What the task requires: Up to and including the line containing "def Obligations.NegateIsSubtractFromZero : Prop", please reproduce the lines of the listing below, starting from the top.

Information shown:
/-- NEG is a subtraction from zero: with 0 in another register, SUB of the two gives NEG's result and all its flags. -/
def Obligations.NegateIsSubtractFromZero : Prop :=
  ∀ (cc : Cond) (d r : Reg) (s : State), condHolds cc s.flags = true → d ≠ r → s.reg r = 0#8 →
    ∃ t u, exec (.negR cc d) s = .next t ∧ exec (.subRR cc r d) s = .next u ∧ u.reg r = t.reg d ∧ u.flags = t.flags

/-- CMP is SUB, and TEST is AND, without the register write, in both forms (decision D24, log 20). The states are equal whole:
that TEST and AND, run from one state, have one and the same free AF is the model's choice, since both take it at the draw
that state numbers (log 5; in the spec no ANY equals another, D16); RL and RH are log 24. -/
def Obligations.CompareAndTestStoreNothing : Prop :=
  ∀ (cc : Cond) (d r : Reg) (v : Byte) (s : State), condHolds cc s.flags = true →
    (∃ t u, exec (.cmpRR cc d r) s = .next t ∧ exec (.subRR cc d r) s = .next u ∧ t = u.setReg d (s.reg d)) ∧
    (∃ t u, exec (.cmpRI cc d v) s = .next t ∧ exec (.subRI cc d v) s = .next u ∧ t = u.setReg d (s.reg d)) ∧
    (∃ t u, exec (.testRR cc d r) s = .next t ∧ exec (.andRR cc d r) s = .next u ∧ t = u.setReg d (s.reg d)) ∧
    (∃ t u, exec (.testRI cc d v) s = .next t ∧ exec (.andRI cc d v) s = .next u ∧ t = u.setReg d (s.reg d))

/-- MIRROR twice, and NOT twice, restore the register (unconditional forms). -/
def Obligations.MirrorAndNotAreTheirOwnInverses : Prop :=
  ∀ (d : Reg) (s : State),
    (∃ t u, exec (.mirrorR .none d) s = .next t ∧ exec (.mirrorR .none d) t = .next u ∧ u.reg d = s.reg d) ∧
    (∃ t u, exec (.notR .none d) s = .next t ∧ exec (.notR .none d) t = .next u ∧ u.reg d = s.reg d)

/-! ### Rules of the whole machine -/

/-- An instruction always answers a next state, but for an executed DIV whose divisor is 0, which is refused by name
(decisions D14 and D25; log 12, 22). -/
def Obligations.OnlyAZeroDivisorStopsAnInstruction : Prop :=
  ∀ (i : Instr) (s : State),
    (∃ t, exec i s = .next t) ∨
      (exec i s = .refused .divideByZero ∧
        ∃ cc d r, i = .divRR cc d r ∧ condHolds cc s.flags = true ∧ s.reg r = 0#8)

/-- Every instruction ends with the PC at the next word, modulo 256, but for an executed JMP, which sets it to its target, and an
executed HLT, after which it is free (decisions D1 to D3, D11 and D12; log 13, 15, 27). -/
def Obligations.PcMovesToTheNextWord : Prop :=
  ∀ (i : Instr) (s t : State), exec i s = .next t →
    PcNext s t ∨
      (condHolds i.cond s.flags = true ∧
        ((∃ cc, i = .hlt cc) ∨ (∃ cc label, i = .jmpLabel cc label ∧ t.pc = label) ∨
          ∃ cc d, i = .jmpReg cc d ∧ t.pc = s.reg d))

/-- An instruction writes no general-purpose register but its destinations, and no byte of memory (R11, R46, which the spec
derives; IR and the clock counter are log 24 and 4). -/
def Obligations.OnlyDestinationsAreWritten : Prop :=
  ∀ (i : Instr) (s t : State), exec i s = .next t →
    RegsKept (destinations i) s t ∧ MemoryKept s t ∧ t.ir = s.ir ∧ t.clock = s.clock

/-- Only MUL, DIV and supergroup 1 but NOT write flags, and only when executed; INC and DEC do not write CF (decision D23, log 20). -/
def Obligations.OnlyMulDivAndAluWriteFlags : Prop :=
  ∀ (i : Instr) (s t : State), exec i s = .next t →
    ((condHolds i.cond s.flags = false ∨ (i.isAlu = false ∧ ∀ cc d r, i ≠ .mulRR cc d r ∧ i ≠ .divRR cc d r) ∨
      ∃ cc d, i = .notR cc d) → t.flags = s.flags) ∧
    ((∃ cc d, i = .incR cc d ∨ i = .decR cc d) → t.flags.cf = s.flags.cf)

/-- RH changes only by an executed MUL or DIV; RL only by those and the executed two-register forms of supergroup 1 (decisions D26 and D28;
log 24). -/
def Obligations.OnlyMulAndDivWriteRh : Prop :=
  ∀ (i : Instr) (s t : State), exec i s = .next t →
    (t.rh ≠ s.rh → condHolds i.cond s.flags = true ∧ ∃ cc d r, i = .mulRR cc d r ∨ i = .divRR cc d r) ∧
    (t.rl ≠ s.rl → condHolds i.cond s.flags = true ∧
      ((∃ cc d r, i = .mulRR cc d r ∨ i = .divRR cc d r) ∨ (i.isAlu = true ∧ i.format = .rr)))

/-- A step halts the machine exactly when the word it fetched is a HLT whose condition holds (decision D12, log 27). -/
def Obligations.OnlyHltHalts : Prop :=
  ∀ s t : State, step s = .next t →
    (t.halted = true ↔
      ∃ cc, decodeWord (Memory.readWord s.imem s.pc) = .ok (.hlt cc) ∧ condHolds cc s.flags = true)

/-- What a step can be: a next state, a halted machine, or one of the four refusals of R201; it is never refused for want of a
meaning (the name of the fault is the model's, log 9). -/
def Obligations.StepOutcomesAreTheClosedList : Prop :=
  ∀ s : State,
    (∃ t, step s = .next t ∧ s.halted = false) ∨ (step s = .fault .halted ∧ s.halted = true) ∨
      (s.halted = false ∧ (step s = .refused .invalidEncoding ∨ step s = .refused .ambiguousCondition ∨
        step s = .refused .invalidRegister ∨ step s = .refused .divideByZero))

/-- IR, RL, RH and the clock counter are never observable: states that agree on all else take steps that agree on all else
(decision D28, log 24; among it the draw counter, log 5). -/
def Obligations.HiddenRegistersAreNotObservable : Prop :=
  ∀ s t : State, SameVisible s t → SameOutcome SameVisible (step s) (step t)

/-- Under the default `HC_DECODE` AF is write-only: states that differ in AF alone take steps that differ in AF at most (decision D6, log 8;
the draw counter is among what agrees, log 5). -/
def Obligations.AuxiliaryCarryIsWriteOnly : Prop :=
  ∀ s t : State, SameButAf s t → SameOutcome SameButAf (step s) (step t)

/-- Every step raises the draw counter, the model's own field (log 5). -/
def Obligations.EveryStepDrawsAnew : Prop :=
  ∀ s t : State, step s = .next t → s.draws < t.draws
end

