-- ==== Sys2Proof/Laws/Flags.lean ====
section
/-! SUPPORT. One lemma for each result and flag function of Machine/Flags.lean, in the terms of Safety. -/

namespace Sys2Proof.Machine

open Sys2Proof

/-- Bit 7 is the sign of the unsigned reading. -/
theorem bit7_eq (r : Byte) : r.getLsbD 7 = decide (128 ≤ r.toNat) := by
  have h := BitVec.msb_eq_decide r
  rw [BitVec.msb_eq_getLsbD_last] at h
  simpa using h

/-- The signed reading by the unsigned one. -/
theorem toInt_cases (r : Byte) : r.toInt = if r.toNat < 128 then (r.toNat : Int) else (r.toNat : Int) - 256 := by
  rw [BitVec.toInt_eq_toNat_cond]
  split <;> split <;> omega

theorem zeroFlag_iff (r : Byte) : zeroFlag r = true ↔ r.toNat = 0 := by
  simp [zeroFlag, ← BitVec.toNat_inj]

theorem signFlag_iff (r : Byte) : signFlag r = true ↔ r.toInt < 0 := by
  have h := r.isLt
  rw [signFlag, bit7_eq, toInt_cases]
  split <;> simp <;> omega

theorem parityFlag_iff (r : Byte) : parityFlag r = true ↔ onesIn r % 2 = 0 := by
  revert r
  unfold onesIn parityFlag
  decide

/-- Flags whose ZF, SF and PF are those of `r`. -/
theorem resultFlags_of {r : Byte} {f : Flags} (hz : f.zf = zeroFlag r) (hs : f.sf = signFlag r)
    (hp : f.pf = parityFlag r) : ResultFlags r f :=
  ⟨hz ▸ zeroFlag_iff r, hs ▸ signFlag_iff r, hp ▸ parityFlag_iff r⟩

theorem add8_toNat (a b : Byte) : (add8 a b).1.toNat = (a.toNat + b.toNat) % 256 := by
  simp [add8]

theorem add8_flags (a b : Byte) :
    AddCarry a b (add8 a b).2 ∧ AddFlagsButCarry a b (add8 a b).1 (add8 a b).2 := by
  have ha := a.isLt
  have hb := b.isLt
  refine ⟨decide_eq_true_iff, decide_eq_true_iff, ?_, resultFlags_of rfl rfl rfl⟩
  simp only [add8, bit7_eq, toInt_cases, BitVec.toNat_ofNat, Bool.and_eq_true, beq_iff_eq, bne_iff_ne, ne_eq, decide_eq_decide]
  split <;> split <;> omega

theorem sub8_toNat (a b : Byte) : (sub8 a b).1.toNat = (256 + a.toNat - b.toNat) % 256 := by
  have hb := b.isLt
  simp only [sub8, BitVec.toNat_ofInt]
  omega

theorem sub8_fst (a b : Byte) : (sub8 a b).1 = a - b := by
  have ha := a.isLt
  have hb := b.isLt
  apply BitVec.eq_of_toNat_eq
  rw [sub8_toNat, BitVec.toNat_sub]
  omega

theorem sub8_flags (a b : Byte) :
    SubBorrow a b (sub8 a b).2 ∧ SubFlagsButCarry a b (sub8 a b).1 (sub8 a b).2 := by
  have ha := a.isLt
  have hb := b.isLt
  refine ⟨decide_eq_true_iff, decide_eq_true_iff, ?_, resultFlags_of rfl rfl rfl⟩
  have hr := sub8_toNat a b
  have hv : (sub8 a b).2.vf =
      (a.getLsbD 7 != b.getLsbD 7 && (sub8 a b).1.getLsbD 7 != a.getLsbD 7) := rfl
  simp only [hv, bit7_eq, toInt_cases, hr, Bool.and_eq_true, bne_iff_ne, ne_eq, decide_eq_decide]
  split <;> split <;> omega

theorem logic8_flags (op : LogicOp) (k : Nat) (a b : Byte) : LogicalFlags (logic8 op k a b).1 (logic8 op k a b).2 :=
  ⟨rfl, rfl, resultFlags_of rfl rfl rfl⟩

/-- A shift by 0 gives the operand back, with its ZF, SF and PF. -/
theorem shift8_zero (op : ShiftOp) (k : Nat) {a n : Byte} (h : n.toNat = 0) :
    (shift8 op k a n).1 = a ∧ ResultFlags a (shift8 op k a n).2 := by
  simp only [shift8, h, if_true]
  exact ⟨trivial, resultFlags_of rfl rfl rfl⟩

/-- A shift by 1 to 7: the result, the last bit out, and the result's ZF, SF and PF. -/
theorem shift8_small (op : ShiftOp) (k : Nat) {a n : Byte} (h : 1 ≤ n.toNat ∧ n.toNat ≤ 7) :
    (shift8 op k a n).1 = shiftResult op a n.toNat ∧ (shift8 op k a n).2.cf = shiftCarry op a n.toNat ∧
      ResultFlags (shift8 op k a n).1 (shift8 op k a n).2 := by
  have h0 : ¬n.toNat = 0 := by omega
  have h8 : n.toNat < 8 := by omega
  simp only [shift8, h0, h8, if_true, if_false]
  exact ⟨trivial, trivial, resultFlags_of rfl rfl rfl⟩

/-- Bit `k` of a mirrored byte is bit `7 - k`. -/
theorem mirror8_bit (a : Byte) {k : Nat} (h : k < 8) : (mirror8 a).getLsbD k = a.getLsbD (7 - k) := by
  simp [mirror8, h]

/-- The signed conditions, VF being the overflow of the difference (R17). -/
theorem sub8_conditions (a b : Byte) : ((sub8 a b).2.sf ^^ (sub8 a b).2.vf) = decide (a.toInt < b.toInt) := by
  have ha := a.isLt
  have hb := b.isLt
  have hr := sub8_toNat a b
  have hv : (sub8 a b).2.vf =
      (a.getLsbD 7 != b.getLsbD 7 && (sub8 a b).1.getLsbD 7 != a.getLsbD 7) := rfl
  have hs : (sub8 a b).2.sf = (sub8 a b).1.getLsbD 7 := rfl
  rw [hv, hs, bit7_eq, bit7_eq, bit7_eq, hr, toInt_cases, toInt_cases]
  by_cases h1 : 128 ≤ a.toNat <;> by_cases h2 : 128 ≤ b.toNat <;>
    by_cases h3 : 128 ≤ (256 + a.toNat - b.toNat) % 256 <;> simp [h1, h2, h3] <;> split <;> split <;> omega

end Sys2Proof.Machine
end

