theorem test_word_orRI : decodeWord 0x01120280#32 = .ok (.orRI .none .cl 0x80#8) ∧ encode (.orRI .none .cl 0x80#8) = 0x01120280#32 := by decide

theorem test_word_norRI : decodeWord 0x01130300#32 = .ok (.norRI .none .dl 0x00#8) ∧ encode (.norRI .none .dl 0x00#8) = 0x01130300#32 := by decide

theorem test_word_xorRI : decodeWord 0x011400FF#32 = .ok (.xorRI .none .al 0xFF#8) ∧ encode (.xorRI .none .al 0xFF#8) = 0x011400FF#32 := by decide

theorem test_word_xnorRI : decodeWord 0x01150155#32 = .ok (.xnorRI .none .bl 0x55#8) ∧ encode (.xnorRI .none .bl 0x55#8) = 0x01150155#32 := by decide

theorem test_word_addRI : decodeWord 0x01160201#32 = .ok (.addRI .none .cl 0x01#8) ∧ encode (.addRI .none .cl 0x01#8) = 0x01160201#32 := by decide

theorem test_word_subRI : decodeWord 0x01170320#32 = .ok (.subRI .none .dl 0x20#8) ∧ encode (.subRI .none .dl 0x20#8) = 0x01170320#32 := by decide

theorem test_word_notR : decodeWord 0x01180000#32 = .ok (.notR .none .al) ∧ encode (.notR .none .al) = 0x01180000#32 := by decide

theorem test_word_negR : decodeWord 0x01190100#32 = .ok (.negR .none .bl) ∧ encode (.negR .none .bl) = 0x01190100#32 := by decide

theorem test_word_incR : decodeWord 0x011A0200#32 = .ok (.incR .none .cl) ∧ encode (.incR .none .cl) = 0x011A0200#32 := by decide

theorem test_word_decR : decodeWord 0x011B0300#32 = .ok (.decR .none .dl) ∧ encode (.decR .none .dl) = 0x011B0300#32 := by decide

theorem test_word_shrRI : decodeWord 0x011C0004#32 = .ok (.shrRI .none .al 0x04#8) ∧ encode (.shrRI .none .al 0x04#8) = 0x011C0004#32 := by decide

theorem test_word_shlRI : decodeWord 0x011D0101#32 = .ok (.shlRI .none .bl 0x01#8) ∧ encode (.shlRI .none .bl 0x01#8) = 0x011D0101#32 := by decide

theorem test_word_sarRI : decodeWord 0x011E0207#32 = .ok (.sarRI .none .cl 0x07#8) ∧ encode (.sarRI .none .cl 0x07#8) = 0x011E0207#32 := by decide

theorem test_word_mirrorR : decodeWord 0x011F0300#32 = .ok (.mirrorR .none .dl) ∧ encode (.mirrorR .none .dl) = 0x011F0300#32 := by decide

/-- Section 2.2: every condition before `MOV AL, BL`. -/
theorem test_conditions_on_mov :
    decodeWord 0x00050001#32 = .ok (.movRR .none .al .bl) ∧
    decodeWord 0x08050001#32 = .ok (.movRR .z .al .bl) ∧
    decodeWord 0x10050001#32 = .ok (.movRR .nz .al .bl) ∧
    decodeWord 0x20050001#32 = .ok (.movRR .s .al .bl) ∧
    decodeWord 0x30050001#32 = .ok (.movRR .ns .al .bl) ∧
    decodeWord 0x40050001#32 = .ok (.movRR .g .al .bl) ∧
    decodeWord 0x50050001#32 = .ok (.movRR .ge .al .bl) ∧
    decodeWord 0x60050001#32 = .ok (.movRR .l .al .bl) ∧
    decodeWord 0x70050001#32 = .ok (.movRR .le .al .bl) ∧
    decodeWord 0x80050001#32 = .ok (.movRR .a .al .bl) ∧
    decodeWord 0x90050001#32 = .ok (.movRR .nc .al .bl) ∧
    decodeWord 0xA0050001#32 = .ok (.movRR .c .al .bl) ∧
    decodeWord 0xB0050001#32 = .ok (.movRR .be .al .bl) ∧
    decodeWord 0xC0050001#32 = .ok (.movRR .v .al .bl) ∧
    decodeWord 0xD0050001#32 = .ok (.movRR .nv .al .bl) ∧
    decodeWord 0xE0050001#32 = .ok (.movRR .p .al .bl) ∧
    decodeWord 0xF0050001#32 = .ok (.movRR .np .al .bl) := by decide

Exercise solution:
/-- NEG is a subtraction from zero: with 0 in another register, SUB of the two gives NEG's result and all its flags. -/
def Obligations.NegateIsSubtractFromZero : Prop :=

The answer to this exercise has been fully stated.